DM检验的原理
给定两个预测的预测结果,我们希望比较他们的预测结果,以用于模型预测精度的比较。
Diebold-Mariano检验本质是一个t检验,用于检验产生预测的两个损失序列的平均值是否相等。即,它是一系列损失差的零均值的t检验。
- 原假设:DM统计量均值为0,即两个模型的预测效率一致。
- 备择假设:两个模型的预测效率不一致。
**注意:**在使用DM检验式时,其假设损失序列是平稳的。
另外,DM检验在小样本数据时往往会拒绝零假设。对于小样本数据,推荐Harvey, Leybourne and Newbold (HLN)检验【1】;
代码实现
该代码来源于:https://github.com/johntwk/Diebold-Mariano-Test
# Author : John Tsang
# Date : December 7th, 2017
# Purpose : Implement the Diebold-Mariano Test (DM test) to compare
# forecast accuracy
# Input : 1) actual_lst: the list of actual values
# 2) pred1_lst : the first list of predicted values
# 3) pred2_lst : the second list of predicted values
# 4) h : the number of stpes ahead
# 5) crit : a string specifying the criterion
# i) MSE : the mean squared error
# ii) MAD : the mean absolute deviation
# iii) MAPE : the mean absolute percentage error
# iv) poly : use power function to weigh the errors
# 6) poly : the power for crit power
# (it is only meaningful when crit is "poly")

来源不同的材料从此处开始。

/-- The shared checks of the set commands. -/
def Entry.setChecks (e : Entry) (write : Bool) : List (Bool × Bad) :=
  let first := e.u 0x18 1
  let n := e.u 0x1A 2
  let most := if e.inline then 42 else 256
  [(n = 0 || decide (most < n), { code := 0x0206, ofs := 0x1A }), e.zeroFrom 0x19 1, e.zeroFrom 0x1C 36,
   (decide (256 < first + n), { code := 0x0208, ofs := 0x18 }),
   ((!e.inline || write) && e.dataLen != 32 * n, { code := 0x0206, ofs := 0x10 })]

/-- A coefficient set in the layout of R54. -/
def CoefSet.bytes (n : Nat) (c : CoefSet) : List Byte :=
  leBytes 4 n ++ [c.kp, c.ki, c.kd, c.kff, c.outMin, c.outMax, c.outSlew].flatMap fun v => leBytes 4 (unsignedOf 32 v)

/-- LOOP_SET_READ. -/
def execLoopSetRead (e : Entry) (s : State) : Host.Outcome State Fault Refusal :=
  s.command 0x0501 e fun f s =>
    s.checked f (e.setChecks false) fun s =>
      let first := e.u 0x18 1
      s.ok f 0 0 ((List.range (e.u 0x1A 2)).flatMap fun i => (s.coefSet (first + i)).bytes (first + i))

/-- The set at position `i` of the data. -/
def Entry.setAt (e : Entry) (i : Nat) : CoefSet :=
  let v (o : Nat) : Int := e.ds (32 * i + o) 4
  { kp := v 4, ki := v 8, kd := v 12, kff := v 16, outMin := v 20, outMax := v 24, outSlew := v 28 }

/-- LOOP_SET_WRITE (R276): the switch sample is not before that of an earlier one that waits (log entry 18). -/
def execLoopSetWrite (e : Entry) (s : State) : Host.Outcome State Fault Refusal :=
  s.command 0x0540 e fun f s =>
    let first := e.u 0x18 1
    let n := e.u 0x1A 2
    let checks := e.setChecks true ++ (List.range n).flatMap fun i =>
      [(e.d (32 * i) 1 != first + i, { code := 0x0204, ofs := 32 * i }),
       (e.d (32 * i + 1) 3 != 0, { code := 0x0204, ofs := 32 * i + 1 }),
       (decide (e.ds (32 * i + 28) 4 < 0), { code := 0x0204, ofs := 32 * i + 28 })]
    s.checked f checks fun s =>
      let d := s.drawIn 1 4
      let at_ := min (d.2.ix + 4) ((d.2.tide.setSwitches.map (·.at_)).foldl max (d.2.ix + d.1))
      let w : SetSwitch := { at_ := at_, first := first, sets := (List.range n).map e.setAt }
      let s := { d.2 with tide := { d.2.tide with setSwitches := d.2.tide.setSwitches ++ [w] } }
      s.ok f at_ 0 []

/-- The set that is chosen for a loop: its SET field, or on a power loop the choice of its last update (R266). -/
def TideLoop.choice (l : TideLoop) : Nat := if l.entry.kind = 1 then l.chosen else l.setSel

/-- SET_SWITCH (R276): the values of the oldest due write take effect. A choice that they empty counts (R265). -/
def execSetSwitch (s : State) : Host.Outcome State Fault Refusal :=
  match s.tide.setSwitches.find? fun w => decide (w.at_ ≤ s.ix + 1) with
  | none => .next s
  | some w =>
    let old := s.tide.sets
    let new := (w.sets.zipIdx w.first).foldl (fun t p => sset {} t p.2 p.1) old
    let emptied (l : TideLoop) : Bool := !(sget {} old l.choice).isEmpty && (sget {} new l.choice).isEmpty
    let loops := s.tide.loops.map fun l =>
      { l with setEmpty := l.setEmpty || emptied l, chosen := if emptied l then l.choice else l.chosen
               setChanged := l.setChanged || sget {} old l.set != sget {} new l.set }
    .next { s with tide := { s.tide with
      sets := new, setSwitches := s.tide.setSwitches.erase w, loops := loops
      setEmptyCnt := s.tide.setEmptyCnt.add (s.tide.loops.filter emptied).length } }

/-- The parameters of LOOP_CAPTURE_START. -/
def Entry.capCfg (e : Entry) : CapCfg :=
  { slot := e.u 0x18 1, trigger := e.u 0x19 1, wave := e.u 0x1A 1, point := e.u 0x1B 1
    signals := (List.range 4).map fun i => e.u (0x1C + i) 1
    rows := e.u 0x20 4, pre := e.u 0x24 4, decim := e.u 0x28 2, trigArg := BitVec.ofNat 32 (e.u 0x2C 4)
    amp := e.s 0x30 4, half := e.u 0x34 4 }

/-- LOOP_CAPTURE_START (R277). -/
def execLoopCaptureStart (e : Entry) (s : State) : Host.Outcome State Fault Refusal :=
  s.command 0x0543 e fun f s =>
    let c := e.capCfg
    let r (b : Bool) (o : Nat) : Bool × Bad := (b, { code := 0x0204, ofs := o })
    let halfBad := if c.wave < 2 then c.half != 0 else c.half = 0 || decide (65535 < c.half)
    let checks :=
      [((s.loop? c.slot).isNone, { code := 0x0208, ofs := 0x18 }),
       r (decide (3 < c.trigger)) 0x19, r (decide (3 < c.wave)) 0x1A, r (decide (1 < c.point)) 0x1B] ++
      (List.range 4).map (fun i => r (decide (9 < c.signals.getD i 0)) (0x1C + i)) ++
      [r (c.rows = 0 || decide (65536 < c.rows)) 0x20, r (decide (c.rows ≤ c.pre)) 0x24, r (c.decim = 0) 0x28,
       e.zeroFrom 0x2A 2, r ((c.trigger = 0 || c.trigger = 3) && c.trigArg != 0) 0x2C,
       r (c.wave = 0 && c.amp != 0) 0x30, r halfBad 0x34, e.zeroFrom 0x38 8]
    s.checked f checks fun s =>
      match (List.range 2).find? fun i => (nth none s.tide.caps i).isNone with
      | none => s.reject f { code := 0x0405 }
      | some i =>
        let s := { s with tide := { s.tide with caps := upd s.tide.caps i fun _ => some { cfg := c, state := 1 } } }
        s.ok f i 0 []

/-- LOOP_CAPTURE_STOP (R275). -/
def execLoopCaptureStop (e : Entry) (s : State) : Host.Outcome State Fault Refusal :=
  s.command 0x0544 e fun f s =>
    let i := e.u 0x18 1
    let flags := e.u 0x19 1
    s.checked f [((nth none s.tide.caps i).isNone, { code := 0x0208, ofs := 0x18 }),
        (decide (1 < flags), { code := 0x0205, ofs := 0x19 }), e.zeroFrom 0x1A 38] fun s =>
      let stop (u : Option CapUnit) : Option CapUnit :=
        if flags = 1 then none else u.map fun u => { u with state := 3, injecting := false }
      ({ s with tide := { s.tide with caps := upd s.tide.caps i stop } }).ok f 0 0 []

# Condition: 1) length of actual_lst, pred1_lst and pred2_lst is equal
# 2) h must be an integer and it must be greater than 0 and less than
# the length of actual_lst.
# 3) crit must take the 4 values specified in Input
# 4) Each value of actual_lst, pred1_lst and pred2_lst must
# be numerical values. Missing values will not be accepted.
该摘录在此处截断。